Galaxy | Tool Preview

GBK-to-GFF (version 2.1.0)
GenBank flat file format consists of an annotation section and a sequence section.

What it does

This tool converts data from a GenBank flat file format to GFF (scroll down for format description).


Example


Reference

GBK-to-GFF is part of oqtans package and cited as [1].

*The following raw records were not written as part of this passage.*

-- ==== Sys2Proof/Machine/Check.lean ====
section
/-!
DEFINITION. Machine/Check.lean: the check-value units (R381 to R387, R403) and the module event bus that feeds every listener
(R130, R203, R227, R248, R286). notes/assumptions/27.md.
-/

namespace Sys2Proof.Machine

/-! Bits and the check value (R382, R383). -/

/-- The bits of a byte, most significant first. -/
def byteBits (b : Nat) : List Bool := (List.range 8).map fun i => b.testBit (7 - i)

/-- The value of bits, the first the most significant. -/
def msbNat (l : List Bool) : Nat := l.foldl (fun n b => 2 * n + b.toNat) 0

/-- Groups of 8 from the first bit, each reversed; a final partial group keeps its own length. -/
def reverseGroups : Nat → List Bool → List Bool
  | 0, l => l
  | n + 1, l => if l.isEmpty then [] else (l.take 8).reverse ++ reverseGroups n (l.drop 8)

/-- The bits of a frame as they enter, reflected where REFIN is 1. -/
def entering (refin : Bool) (l : List Bool) : List Bool := if refin then reverseGroups (l.length / 8 + 1) l else l

/-- Bits W − 1 to 0 of a value reversed. -/
def reverseBits (w v : Nat) : Nat := (List.range w).foldl (fun n i => n + (v.testBit (w - 1 - i)).toNat * 2 ^ i) 0

/-- One data bit enters the check register. -/
def chkCrcBit (w poly reg : Nat) (b : Bool) : Nat :=
  let sh := 2 * reg % 2 ^ w
  if reg.testBit (w - 1) != b then sh ^^^ (poly % 2 ^ w) else sh

/-- The check value of data bits. -/
def crcCalc (w poly init xorout : Nat) (refout : Bool) (data : List Bool) : Nat :=
  let reg := data.foldl (chkCrcBit w poly) (init % 2 ^ w)
  (if refout then reverseBits w reg else reg) ^^^ (xorout % 2 ^ w)

/-! The unit's settings and state. -/

/-- W, and the number of data bits. -/
def State.chkWidth (s : State) (u : Nat) : Nat := s.fld (CHK_CFG u) 15 10 + 1
def State.chkData (s : State) (u : Nat) : Nat := s.wide (CHK_DATA_BITS u) 2
/-- SRC: 1 SITE_CP, 2 HOST. -/
def State.chkSrc (s : State) (u : Nat) : Nat := s.fld (CHK_CFG u) 6 4

/-- STATE and ALIVE_REF follow the unit. -/
def chkShow (u : Nat) (s : State) : State :=
  let x := s.chk u
  (s.setFld (CHK_STAT u) 15 14 (if !x.armed then 0 else if x.inFrame then 2 else 1)).setBit (CHK_STAT u) 13 x.alive.isSome

/-- The judgement of the alive counter (R385): the flag bits, the events and the reference after. -/
def chkAlive (u value : Nat) (isMatch : Bool) (s : State) : Nat × State :=
  let x := s.chk u
  if !s.bit (CHK_ALIVE u) 15 then (0, s)
  else if !isMatch then (64, s)
  else
    let s1 := s.setChk u { x with alive := some value }
    match x.alive with
    | none => (8, s1)
    | some r =>
      if value = r then (16, (s1.inc (CHK_REPEAT_CNT u)).evt (CHK_EVT u) 2)
      else if value = (r + max 1 (s.fld (CHK_ALIVE u) 7 0)) % 65536 then (0, s1)
      else (32, (s1.inc (CHK_SKIP_CNT u)).evt (CHK_EVT u) 3)

/-- The received value of W bits: the first is bit W − 1, or bit 0 with TX_ORDER 1 (R384). -/
def received (txOrder : Bool) (l : List Bool) : Nat := if txOrder then msbNat l.reverse else msbNat l

/-- The frame in progress ends with the bits received; `whole` tells that it is complete. What a truncated frame has not
received is free in its received value and its alive value. -/
def chkFrameEnd (u : Nat) (whole : Bool) (s : State) : State :=
  let x := s.chk u
  let w := s.chkWidth u
  let d := s.chkData u
  let bits := entering (s.bit (CHK_CFG u) 9) x.bits
  let cval := crcCalc w (s.wide (CHK_POLY u) 4) (s.wide (CHK_INIT u) 4) (s.wide (CHK_XOR u) 4) (s.bit (CHK_CFG u) 8) (bits.take d)
  let pos := s.wide (CHK_ALIVE_POS u) 2
  let held := pos + 16 ≤ (bits.take d).length
  let free := s.free
  let s0 := if whole then s else free.2
  let recv := if whole then received (s.bit (CHK_CFG u) 7) (bits.drop d) else free.1 % 2 ^ w
  let value := if !s.bit (CHK_ALIVE u) 15 then 0 else if held then msbNat ((bits.drop pos).take 16) else free.1 / 2 ^ 16 % 65536
  let isMatch := whole && recv == cval
  let s1 := (s0.inc (CHK_FRAME_CNT u)).when (!isMatch) fun t => (t.inc (CHK_FAIL_CNT u)).evt (CHK_EVT u) 1
  let al := chkAlive u value isMatch s1
  let a := CHK_RES_STAT u
  let q := s.queue a
  let flags := (if isMatch then 1 else 2) + (if whole then 0 else 4) + al.1 + (if q.gap then 128 else 0)
  let s2 :=
    if q.items.length ≥ 16 then ((al.2.inc (CHK_DROP_CNT u)).evt (CHK_EVT u) 4).dropResult a
    else
      (al.2.pushResult a 0 ([value, flags] ++ words64 cval ++ words64 recv ++ words64 s.convoyTime)).evt (CHK_EVT u) 0
  chkShow u (s2.setChk u { s2.chk u with inFrame := false, started := !s.bit (CHK_START u) 15, bits := [] })

/-- One bit arrives at a unit. -/
def chkBit (u : Nat) (s : State) (b : Bool) : State :=
  let x := s.chk u
  if !x.armed || (!x.inFrame && !x.started) then s
  else
    let s1 := s.setChk u { x with inFrame := true, started := false, bits := x.bits ++ [b] }
    if x.bits.length + 1 ≥ s.chkData u + s.chkWidth u then chkFrameEnd u true s1 else chkShow u s1

/-- Bits arrive at a unit in order. -/
def chkBits (u : Nat) (l : List Bool) (s : State) : State := l.foldl (chkBit u) s

/-- Bytes that the host feeds, with SRC HOST. -/
def chkFeed (u : Nat) (bytes : List Nat) (s : State) : State :=
  if u < 16 ∧ s.chkSrc u = 2 then chkBits u (bytes.flatMap byteBits) s else s

/-- A committed vector of a site: `hi` gives the bits of its pins by index, 0 for a pin whose symbol is not CP. The first pin
of the unit must have CP for the vector to contribute. -/
def chkVector (n : Nat) (isCp : Nat → Bool) (hi : Nat → Bool) (s : State) : State :=
  s.each (List.range 16) fun t u =>
    let p := t.fld (CHK_PIN u) 7 0
    if t.chkSrc u = 1 ∧ t.fld (CHK_SITE u) 8 0 = n ∧ isCp p then
      chkBits u ((List.range (t.fld (CHK_CFG u) 3 0 + 1)).map fun k => isCp (p + k) && hi (p + k)) t
    else t

/-- A site leaves its run: a frame in progress of a unit that taps it is truncated (R387). -/
def chkSiteLeaves (n : Nat) (s : State) : State :=
  s.each (List.range 16) fun t u =>
    if t.chkSrc u = 1 ∧ t.fld (CHK_SITE u) 8 0 = n ∧ (t.chk u).armed ∧ (t.chk u).inFrame then chkFrameEnd u false t else t

/-- A module event is released at the pour line: a unit whose CHK_START names it waits for its first bit (R382). -/
def chkEvent (code : Nat) (caravan : Option Nat) (s : State) : State :=
  s.each (List.range 16) fun t u =>
    let x := t.chk u
    if x.armed && !x.inFrame && t.bit (CHK_START u) 15 && t.fld (CHK_START u) 7 0 == code &&
        (!t.bit (CHK_START u) 14 || caravan == some (t.fld (CHK_START u) 13 8)) then
      t.setChk u { x with started := true }
    else t

/-- The refusal of an arm (R387). -/
def State.chkArmCode (s : State) (u : Nat) : Option Nat :=
  let src := s.chkSrc u
  let d := s.chkData u
  let w := s.chkWidth u
  let badSite := match findSite s.casting (s.fld (CHK_SITE u) 8 0) with
    | none => true
    | some x => s.fld (CHK_PIN u) 7 0 + s.fld (CHK_CFG u) 3 0 ≥ x.pinCount
  if (s.chk u).armed then some 0x1730
  else if (src ≠ 1 && src ≠ 2) || d == 0 || w + d > 2 ^ 32 - 1
      || (s.bit (CHK_ALIVE u) 15 && s.wide (CHK_ALIVE_POS u) 2 + 16 > d) || (src == 1 && badSite)
      || (src == 2 && (d % 8 ≠ 0 || w % 8 ≠ 0)) then some 0x1731
  else none

/-- CHK_CTL.ARM at its tick. With EVT_EN 0 the first frame begins with it (R382). -/
def chkArm (u : Nat) (s : State) : State :=
  if u ≥ 16 then s
  else match s.chkArmCode u with
    | some code => ((s.wrN (CHK_CODE u) code).evt (CHK_EVT u) 5).refuse (CHK_CTL u) code
    | none =>
      let q := s.queue (CHK_RES_STAT u)
      let s1 := s.setQueue (CHK_RES_STAT u) { q with items := [], seen := false }
      chkShow u (s1.setChk u ⟨true, !s.bit (CHK_START u) 15, false, [], none⟩)

/-- CHK_CTL.DISARM at its tick. -/
def chkDisarm (u : Nat) (s : State) : State :=
  if u ≥ 16 ∨ ¬ (s.chk u).armed then s
  else
    let s1 := if (s.chk u).inFrame then chkFrameEnd u false s else s
    chkShow u (s1.setChk u { s1.chk u with armed := false, inFrame := false, started := false, bits := [] })

/-- A read of CHK_RES_STAT latches the current result. -/
def chkLatch (u : Nat) (s : State) : State :=
  if u ≥ 16 then s
  else
    s.latchResult (CHK_RES_STAT u)
      ([CHK_RES_SEQ u, CHK_RES_ALIVE u, CHK_RES_FLAGS u] ++ (List.range 4).map (CHK_RES_CALC u) ++ (List.range 4).map (CHK_RES_RECV u)
        ++ (List.range 4).map (CHK_RES_T u))
      (512 * (s.queue (CHK_RES_STAT u)).items.length)

/-! The module event bus. -/

/-- A module event is raised: monitors, waveform sequencers, digitizers, time measurement and check units hear it. `caravan` is
the caravan whose own context released it; a remote event has none (R367). -/
def State.busRaise (s : State) (code : Nat) (caravan : Option Nat) : State :=
  chkEvent code caravan (tdcEvent code caravan (acqEvent code caravan (wfsEvent code caravan (s.monEvent code caravan))))

/-! The rows. -/

/-- CHK_ARM (R387). -/
def execChkArm (u : Nat) (s : State) : Host.Outcome State Fault Refusal := .next (s.whenReady fun s => chkArm u s)

/-- CHK_DISARM (R387). -/
def execChkDisarm (u : Nat) (s : State) : Host.Outcome State Fault Refusal := .next (s.whenReady fun s => chkDisarm u s)

/-- CHK_FEED (R381): two bytes, the low byte first. -/
def execChkFeed (u v : Nat) (s : State) : Host.Outcome State Fault Refusal := .next (s.whenReady fun s => chkFeed u [v % 256, v / 256 % 256] s)

/-- CHK_FEED8 (R381): the low byte. -/
def execChkFeed8 (u v : Nat) (s : State) : Host.Outcome State Fault Refusal := .next (s.whenReady fun s => chkFeed u [v % 256] s)

/-- CHK_RES_STAT_READ (R386). -/
def execChkResStatRead (u : Nat) (s : State) : Host.Outcome State Fault Refusal := .next (s.readReady fun s => if u < 16 then let t := chkLatch u s; { t with read := ⟨t.rdN (CHK_RES_STAT u), [], false⟩ } else s)

/-- CHK_RES_ADV (R386). -/
def execChkResAdv (u : Nat) (s : State) : Host.Outcome State Fault Refusal :=
  .next (s.whenReady fun s => if u < 16 then s.advResult (CHK_RES_STAT u) else s)

end Sys2Proof.Machine
end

[1]Sreedharan VT, Schultheiss SJ, Jean G et.al., Oqtans: the RNA-seq workbench in the cloud for complete and reproducible quantitative transcriptome analysis. Bioinformatics (2014). 10.1093/bioinformatics/btt731

About file formats

GenBank format An example of a GenBank record may be viewed here

GFF Generic Feature Format is a format for describing genes and other features associated with DNA, RNA and Protein sequences. GFF lines have nine tab-separated fields:

1. seqid - Must be a chromosome or scaffold or contig.
2. source - The program that generated this feature.
3. type - The name of this type of feature. Some examples of standard feature types are "gene", "CDS", "protein", "mRNA", and "exon".
4. start - The starting position of the feature in the sequence. The first base is numbered 1.
5. stop - The ending position of the feature (inclusive).
6. score - A score between 0 and 1000. If there is no score value, enter ".".
7. strand - Valid entries include '+', '-', or '.' (for don't know/care).
8. phase - If the feature is a coding exon, frame should be a number between 0-2 that represents the reading frame of the first base. If the feature is not a coding exon, the value should be '.'.
9. attributes - All lines with the same group are linked together into a single item.

Copyright

GBK-to-GFF Wrapper Version 0.6 (Apr 2015)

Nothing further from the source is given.